Deep Integration of Machine Learning Into Column Stores
In this project we demonstrate how a real classification pipeline, in this case, the Voter Classification benchmark, can be integrated into MonetDB/Python (i.e.,a column-store database).
This project requires a version of MonetDB installed with the embedded python udfs enabled. The python libraries, numpy and sklearn are also used. More information can be found here
The pipeline we use in our experiments is used to attempt to classify who people from North Carolina will vote for in the Presidential Elections based on data from the 2012 Presidential Election.
For this purpose, we use two separate datasets:
- The North Carolina Voters Dataset contains the information about the individual voters. This is a dataset of 7.5M rows, where each row contains information about the voter. There are 96 columns in total, describing characteristics such as place of residence, gender, age and ethnicity. Note that we do not know who each person actually voted for, as this information is not publicly available.
- The Precint Votes Dataset contains the aggregated voting statistics for each precinct, (i.e., how many people in each precinct voted Democrat, and how many voted Republican). This dataset has 2751 rows, one for each precinct in North Carolina.By combining these two datasets we can attempt to classify individual voters. We know the voting records of a specific precinct,and we know in which precinct each person voted, so we can make an educated guess who each person voted for based on this information.
As we do not have the true class labels for each voter, we have to generate them from the information we have about the precincts. This requires us to join the voter data with the precinct data, giving us the voting records of the precinct that each voter voted in. We then generate a “true” class label for each voter using a weighted random function based on the precinct voting records. For example, if voters in a specific precinct voted for Democrats 60% of the time, each voter in that precinct has a 60% chance of being classified as Democrat and 40% chance of being classified as Republican.

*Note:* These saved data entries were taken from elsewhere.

-- ==== Sys2Proof/Machine/Engines.lean ====
section
/-! DEFINITION. The dequeue of engine commands and their completion (R53, R87, R91, R97, R98, R100, R119, R222, R292, R300 to R302, R314,
R316, R331, R337, R370). -/

namespace Sys2Proof.Machine

open Sys2Proof

/-! ### What a dequeue waits for -/

/-- The pacing gap of an engine has passed since its last dequeue (R370). -/
def EngineSt.paced (e : EngineSt) (floor ac : Nat) : Bool :=
  match e.lastDequeue with
  | none => true
  | some t => decide (t + max e.gap.toNat floor ≤ ac)

/-- The token and the flag that a command waits for let it start (R91, R119): an update of the flag may have met its await before now
(R324). -/
def State.mayStart (s : State) (core : Nat) (k : Cmd) : Bool :=
  (match k.waitTok with
   | some w => s.tokenSeen core w != 0
   | none => true) &&
  (match k.await with
   | some (f, v) => k.woken || serialGe ((s.task core).shared.flag.get f 0) v
   | none => true)

/-- Whether an engine has no room for the command at its head: the matrix engine and Mule run one at a time (R292, R316), the
others as R87, R315 and R331 give. -/
def State.engineBusy (s : State) (core : Nat) (e : Engine) (k : Cmd) : Bool :=
  match e with
  | .matrix => !(s.task core).mx.running.isEmpty
  | .mule => !(s.task core).ml.running.isEmpty
  | .copy => s.copyWaits core k
  | .collective => s.collWaits core k

/-- The command that an engine may dequeue now (R97, R292): it stood in the queue when the ac began (R370), its pusher's stores have
performed, its token and flag are there, the gap, as it stood then, has passed and the engine has room. A copy that R87 does not start yet
stays at the head, undequeued (assumption 111). -/
def State.dequeueable (s : State) (core : Nat) (e : Engine) : Option Cmd :=
  let t := s.task core
  let q := t.engine e
  match q.queue with
  | [] => none
  | k :: _ =>
    let old := (s.was core).engine e
    if s.enginesRun core && decide (q.busyTill ≤ s.ac) && old.queue.any (fun o => o.id == k.id) && !s.anyLive k.after && s.mayStart core k &&
        EngineSt.paced { q with gap := old.gap } s.hub.paceFloor s.ac && !s.engineBusy core e k
    then some k else none

/-- The head of an engine's queue leaves it as a running command, and its token wait subtracts (R91, R97). Copies and tensor moves share one
queue and one count of the commands dequeued (R186, assumption 117). -/
def State.takeHead (s : State) (core : Nat) (e : Engine) (k : Cmd) : State :=
  s.updTask core (fun t =>
    let t := t.updEngine e (fun q =>
      { q with queue := q.queue.drop 1, running := q.running ++ [{ cmd := k, num := q.count, st := .io }],
               lastDequeue := some s.ac, count := q.count + 1 })
    match k.waitTok with
    | some w =>
      let g := t.shared.token.get w {}
      { t with shared := { t.shared with token := t.shared.token.set w { g with count := g.count - 1, taken := g.taken + 1 } } }
    | none => t)

/-! ### What each engine starts -/

/-- The running command `k` takes its state and, with its records in place, its words. -/
def State.begin (s : State) (core : Nat) (e : Engine) (k : Cmd) (st : RunSt) : State :=
  s.updRun core e k.id (fun r => { r with cmd := k, st := st })

/-- A command that reads words of its own sends its reads. -/
def State.beginLoads (s : State) (core : Nat) (e : Engine) (a : Agent) (k : Cmd) (qs : Except FaultInfo (List Request)) : State :=
  let fail (s : State) (f : FaultInfo) : State :=
    if e = .mule then s.muleCmdFault core k.id (s.mkRec core .mule f)
    else s.cmdFault core a k.id f
  match qs with
  | .error f => fail s f
  | .ok l => s.sendLoads core [] l

/-- A matrix command starts (R292, R296, R301, R302). -/
def State.beginMatrix (s : State) (core : Nat) (k : Cmd) : State :=
  match headCmd k.head with
  | 0 =>
    (match s.startNest core k with
     | .error f => s.cmdFault core .matrixEngine k.id f
     | .ok st => s.begin core .matrix k st)
  | 1 => s.beginLoads core .matrix .matrixEngine k (fmtldLoads k)
  | 2 => s.beginLoads core .matrix .matrixEngine k (cstldLoads k)
  | _ => s.cmdFault core .matrixEngine k.id commandError

/-- The tag-in-use fault of R53. -/
def tagInUse (t : Nat) : FaultInfo := { cls := 5, kind := 2, opf := BitVec.ofNat 8 (opfTag t) }

/-- A copy or tensor move starts (R53, R314): it clears its tag, unless a transfer in flight holds it. -/
def State.beginCopy (s : State) (core : Nat) (k : Cmd) : State :=
  if 3 ≤ headCmd k.head then
    (s.cmdFault core .copyEngine k.id commandError).updRun core .copy k.id (fun r => { r with actions := false })
  else
    let held := (s.task core).cp.running.any (fun r => r.cmd.id != k.id && r.inFlight && r.cmd.tag == k.tag)
    if held then
      (s.cmdFault core k.mover k.id (tagInUse k.tag)).updRun core .copy k.id (fun r => { r with actions := false })
    else
      let s := s.updShared core (fun h =>
        { h with tags := h.tags &&& ~~~ BitVec.ofNat 64 (2 ^ k.tag), tagrec := h.tagrec.set k.tag 0 })
      match s.startCopy core k with
      | .error f => s.cmdFault core k.mover k.id f
      | .ok (k, c) => s.begin core .copy k (.copy c)

/-- A collective command starts (R331). -/
def State.beginColl (s : State) (core : Nat) (k : Cmd) : State :=
  match s.collRecords core k with
  | .error f => s.cmdFault core .collectiveEngine k.id f
  | .ok k =>
    match s.startCollective core k with
    | .error f => s.cmdFault core .collectiveEngine k.id f
    | .ended s' v => s'.begin core .collective k (.ended 1 (BitVec.ofNat 42 v))
    | .run s' c => s'.begin core .collective k (.coll c)

/-- An `MRUN` starts Mule (R103, R316). -/
def State.beginMrun (s : State) (core : Nat) (k : Cmd) : State :=
  let w := (k.word 1).toNat
  if headLen k.head ≠ 2 ∨ headXb k.head ∨ bits w 16 16 ≠ 0 then s.beginLoads core .mule .mule k (.error commandError)
  else
    (s.updTask core (fun t =>
      { t with mule := { t.mule with st := .run, step := bits w 0 10, mslot := bits w 10 6, g := t.mule.g.set 1 (k.word 2) } })).begin
      core .mule k .mule

/-- A command of Mule's queue starts (R316). -/
def State.beginMule (s : State) (core : Nat) (k : Cmd) : State :=
  match headCmd k.head with
  | 0 => s.beginMrun core k
  | 1 => s.beginLoads core .mule .mule k (mloadLoads k)
  | _ => s.beginLoads core .mule .mule k (.error commandError)

/-- A dequeued command starts on its engine. -/
def State.begins (s : State) (core : Nat) (e : Engine) (k : Cmd) : State :=
  match e with
  | .matrix => s.beginMatrix core k
  | .copy => s.beginCopy core k
  | .collective => s.beginColl core k
  | .mule => s.beginMule core k

/-- The command at the head starts, or ends with a machine check where its queue entry shows an uncorrectable error in this turn (R201). -/
def State.startHead (s : State) (core : Nat) (e : Engine) (k : Cmd) : State :=
  let u := s.takeHead core e k
  let f : FaultInfo := { cls := 9, kind := 1 }
  if s.cur.struck.isNone then u.begins core e k
  else
    match e with
    | .mule => u.muleCmdFault core k.id (u.engineRec core .mule k.id f)
    | .matrix => u.cmdFault core .matrixEngine k.id f
    | .copy => (u.cmdFault core k.mover k.id f).updRun core .copy k.id (fun r => { r with actions := decide (headCmd k.head < 3) })
    | .collective => u.cmdFault core .collectiveEngine k.id f

/-- The engine dequeues the command at its head. -/
def dequeue (core : Nat) (e : Engine) (s : State) : Out :=
  match s.dequeueable core e with
  | none => skip s
  | some k => .next (s.startHead core e k)

/-- An engine dequeues a command and starts it (R97). -/
def execCommandDequeue (core : Nat) (engine : Engine) (s : State) : Out := dequeue core engine s

/-- The dequeue of a command of one kind: CMD `cmd` of its engine (R239). -/
def dequeueKind (core : Nat) (e : Engine) (cmd : Nat) (s : State) : Out :=
  match s.dequeueable core e with
  | none => skip s
  | some k => if headCmd k.head = cmd then .next (s.startHead core e k) else skip s

/-- A nest starts (R296). -/
def execNest (core : Nat) (s : State) : Out := dequeueKind core .matrix 0 s
/-- A load of format-table entries starts (R301). -/
def execFmtld (core : Nat) (s : State) : Out := dequeueKind core .matrix 1 s
/-- A load of a sign matrix starts (R302). -/
def execCstld (core : Nat) (s : State) : Out := dequeueKind core .matrix 2 s
/-- A copy starts (R314). -/
def execCopy (core : Nat) (s : State) : Out := dequeueKind core .copy 0 s
/-- A resumed copy starts (R314). -/
def execCopyr (core : Nat) (s : State) : Out := dequeueKind core .copy 1 s
/-- A tensor move starts (R314). -/
def execTmove (core : Nat) (s : State) : Out := dequeueKind core .copy 2 s
/-- An exchange of shards starts (R334). -/
def execColl (core : Nat) (s : State) : Out := dequeueKind core .collective 0 s
/-- A join starts (R332). -/
def execJoin (core : Nat) (s : State) : Out := dequeueKind core .collective 1 s
/-- A reduction store starts (R333). -/
def execRstore (core : Nat) (s : State) : Out := dequeueKind core .collective 2 s
/-- A sparse reduction starts (R333). -/
def execSpred (core : Nat) (s : State) : Out := dequeueKind core .collective 3 s
/-- A dispatch of a row starts (R336). -/
def execDispx (core : Nat) (s : State) : Out := dequeueKind core .collective 4 s
/-- An abort of a window starts (R332). -/
def execAbort (core : Nat) (s : State) : Out := dequeueKind core .collective 5 s
/-- The registration of an accumulate entry (R335). -/
def execAccreg (core : Nat) (s : State) : Out := dequeueKind core .collective 6 s
/-- The freeing of an accumulate entry (R335). -/
def execAccfree (core : Nat) (s : State) : Out := dequeueKind core .collective 7 s
/-- The registration of an expert buffer (R336). -/
def execXbreg (core : Nat) (s : State) : Out := dequeueKind core .collective 8 s
/-- Mule's program starts (R316). -/
def execMrun (core : Nat) (s : State) : Out := dequeueKind core .mule 0 s
/-- A load of Mule's control store starts (R316). -/
def execMload (core : Nat) (s : State) : Out := dequeueKind core .mule 1 s

/-! ### Completion (R98) -/

/-- The status and value with which a running command completes now, or none while it runs (R98, R103, R316). -/
def State.outcome (s : State) (core : Nat) (r : Running) : Option (BitVec 8 × BitVec 42) :=
  if s.cmdBusy r.cmd.id then none
  else
    match r.st with
    | .ended st v => some (st, v)
    | .io => some (1, 0)
    | .mule =>
      (match (s.task core).mule.st with
       | .halted | .idle => some (1, 0)
       | _ => none)
    | _ => none

/-- Whether a command is a transfer. -/
def isTransfer (e : Engine) (k : Cmd) : Bool := e == .copy && decide (headCmd k.head ≤ 2)

/-- The tag step of a completion in an ac (R53): TAGREC first, then the bit, which a `TAGCLR` of that ac leaves set (R325). -/
def Shared.retireTag (h : Shared) (t : Nat) (status : BitVec 8) (resume : BitVec 42) (ac : Nat) : Shared :=
  let h := { h with tagrec := h.tagrec.set t (BitVec.ofNat 64 (resume.toNat * 2 ^ 16 + status.toNat)) }
  let bit : DWord := BitVec.ofNat 64 (2 ^ t)
  { h with tags := h.tags ||| bit, retired := (ac, if h.retired.1 = ac then h.retired.2 ||| bit else bit) }

/-- The token and flag step of a completion (R91, R98, R119). -/
def TaskCtx.signalDone (t : TaskCtx) (k : Cmd) : TaskCtx :=
  let t := match k.sigTok with
    | some j =>
      let g := t.shared.token.get j {}
      { t with shared := { t.shared with token := t.shared.token.set j { g with count := g.count + 1 } } }
    | none => t
  match k.sets with
  | some (f, v) => t.setFlag f v
  | none => t

/-- Whether a completion must wait for its token to fall below 255 (R91). -/
def State.tokenHeld (s : State) (core : Nat) (k : Cmd) : Bool :=
  match k.sigTok with
  | some j => !s.tokenRoom core j
  | none => false

/-- The element of a command that has a KIND of its own (R100, R300, R315, R337). The KIND and VALUE that another command's
element carries are not stated: they are free values (assumption 16). -/
def State.element (s : State) (e : Engine) (k : Cmd) (status : BitVec 8) (value : BitVec 42) : DWord :=
  match e with
  | .collective => outElement 3 status 0 value
  | .copy => outElement 2 status (if isTransfer e k then k.tag else 0) value
  | _ =>
    if e = .matrix ∧ headCmd k.head = 0 then outElement 1 status 0 value
    else
      let v := (Config.freeValue s.freeCnt).toNat
      outElement (1 + v % 4) status 0 (BitVec.ofNat 42 (v / 4))

/-- Step 1 of a completion (R98): a transfer's tag (R53). The leases that the command holds are released (R77). -/
def State.completeTag (s : State) (core : Nat) (e : Engine) (r : Running) (status : BitVec 8) (value : BitVec 42) : State :=
  let s := if isTransfer e r.cmd && r.actions then s.updShared core (fun h => h.retireTag r.cmd.tag status value s.ac) else s
  let s := r.holds.foldl (fun s h => s.releaseHold h.1 h.2) s
  s.updRun core e r.cmd.id (fun x => { x with tagged := true, holds := [], st := .ended status value })

/-- Step 2 of a completion (R98): its token and its flag. -/
def State.completeSignal (s : State) (core : Nat) (e : Engine) (k : Cmd) : State :=
  let s := s.updTask core (fun t => t.signalDone k)
  (s.updRun core e k.id (fun x => { x with acted := true })).updCore core (fun k => { k with idleSince := s.rc })

/-- A command leaves its engine. -/
def State.dropRun (s : State) (core : Nat) (e : Engine) (id : Nat) : State :=
  s.updTask core (fun t => t.updEngine e (fun q => { q with running := q.running.filter (fun r => r.cmd.id != id) }))

/-- Step 3 of a completion (R98): the element goes to the output FIFO, or is held while the FIFO is full. -/
def State.completeElement (s : State) (core : Nat) (e : Engine) (k : Cmd) (status : BitVec 8) (value : BitVec 42) : State :=
  if !headNtf k.head then s.dropRun core e k.id
  else if s.outFull core e then s
  else
    let v := s.element e k status value
    State.dropRun { (s.updTask core (fun t => t.updEngine e (fun q => { q with out := q.out ++ [v] }))) with
      freeCnt := s.freeCnt + 1 } core e k.id

/-- Whether a core's engines may complete commands: also while its task stops (R196, R377). -/
def Core.enginesComplete (k : Core) : Bool :=
  match k.residency with
  | .resident | .retiring _ | .stopping _ => true
  | _ => false

/-- A command completes (R98): tags, then token and flag, then its element. While its token stands at 255 it goes no further than
its tag (R91). While another command's completion has begun and is not over, no further command of the engine completes. -/
def execCommandCompletion (core : Nat) (engine : Engine) (index : Nat) (s : State) : Out :=
  let q := (s.task core).engine engine
  match q.running[index]? with
  | none => skip s
  | some r =>
    if !(s.core core).enginesComplete ∨ s.hub.relocking then skip s
    else if r.acted then
      match r.st with
      | .ended st v => .next (s.completeElement core engine r.cmd st v)
      | _ => skip s
    else
      match s.outcome core r with
      | none => skip s
      | some (st, v) =>
        if q.running.any (fun x => (x.acted || x.tagged) && x.cmd.id != r.cmd.id) then skip s
        else
          let s := if r.tagged then s else s.completeTag core engine r st v
          if s.tokenHeld core r.cmd then .next s
          else .next ((s.completeSignal core engine r.cmd).completeElement core engine r.cmd st v)

end Sys2Proof.Machine
end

After we have generated the true class labels, we have to train the model using the data and the labels. However, we don’t simply want to use all the data for training. Instead, we want to divide the data into a training set and a test set to prevent overfitting. We then feed the data in the training set to the modeland store the resulting it in the database.

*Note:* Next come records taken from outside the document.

/-- One write of an image: the exact offset of its first byte, and its bytes (R175). -/
def ImageRow.writeOf (l : Launch) (r : ImageRow) (e : SymElem) (neg : Bool) : Int × List Byte :=
  let f := outFmt r.fmt
  let w := f.bytes
  let t := l.lrec.apply e r.vector
  let tile : Int := (l.lrec.obase : Int) + (List.range l.lrec.rank).foldl (fun acc k => acc + (t.getD k 0 : Int) * l.lrec.ots.getD k 0) 0
  let val (j : Nat) : Nat := let v := vbytes r.data (w * j) w; if neg then negated f v else v
  let place (j : Nat) : Nat × Nat := (l.imageIndex e l.lrec.rdim r.row j, l.imageIndex e l.lrec.cdim r.row j)
  if l.keepsRows e then
    let i := (place 0).1
    let vals : SMap Nat := (List.range 64).foldl (fun (m : SMap Nat) j => m.set (place j).2 (val j)) []
    (tile + (i * l.lrec.ors : Nat), (vals.map (fun v => toBytes v.2 w)).flatten)
  else
    let p := place r.write
    (tile + (p.1 * l.lrec.ors + p.2 * w : Nat), toBytes (val r.write) w)

/-- Writes of one row's image under an element. -/
def Launch.writesOf (l : Launch) (e : SymElem) : Nat := if l.keepsRows e then 1 else 64

/-- The oldest row of core `c` after its write has performed: its next write, its next image, or gone (R176). -/
def ImageRow.advance (l : Launch) (r : ImageRow) : Option ImageRow :=
  let n := (r.next l).getD r.elem
  let e := l.elems.getD n SymElem.one
  let r' := if r.write + 1 < l.writesOf e then { r with elem := n, write := r.write + 1 } else { r with elem := n + 1, write := 0 }
  if (r'.next l).isSome then some r' else none

/-- The oldest row of core `c` replaced, or removed. -/
def replaceFirst (c : Nat) (f : ImageRow → Option ImageRow) : List ImageRow → List ImageRow
  | [] => []
  | r :: l => if r.core = c then (match f r with | some x => x :: l | none => l) else r :: replaceFirst c f l

/-- An image write of core `c` has performed at its home. -/
def State.imageDone (s : State) (c : Nat) : State :=
  match s.launchOf c (s.task c) with
  | some l => s.updDie (coreDie c) (fun d => { d with lamb := replaceFirst c (fun r => r.advance l) d.lamb })
  | none => s

/-- Whether Lamb may write for a row: its task's oldest, not held at a fault, with no write of the task on its way or kept as a message
(R48, R176, R177). -/
def State.rowReady (s : State) (d : Nat) (r : ImageRow) : Bool :=
  !r.held && !(s.transit ++ s.refusedMessages ++ (s.task r.core).keptMessages).any (fun a => a.of r.core .image) &&
  ((s.die d).lamb.find? (fun x => x.core == r.core)) == some r

/-- The record of an image fault (R177, R186). -/
def State.imageRec (s : State) (r : ImageRow) (n : Nat) (f : FaultInfo) : FaultRec :=
  { s.mkRec r.core .image { f with opf := BitVec.ofNat 8 (opfTag n) } with step := BitVec.ofNat 64 r.num, word := 0, img := true }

After the model is trained, we want to test how it performs by classifying the data in the test set and looking at the results. We can classify the voters in the test set. After having obtained the predicted class labels, we can test the accuracy of our model by comparing against the known true class labels of the data. However, since we only have the generated class labels of the individual voters, comparing the predicted labels against those would not give us a lot of information about our classification accuracy. Instead, we aggregate the total amount of predicted votes for each party by precinct. Then we compare the aggregated predictions against the known amount of votes in each precinct.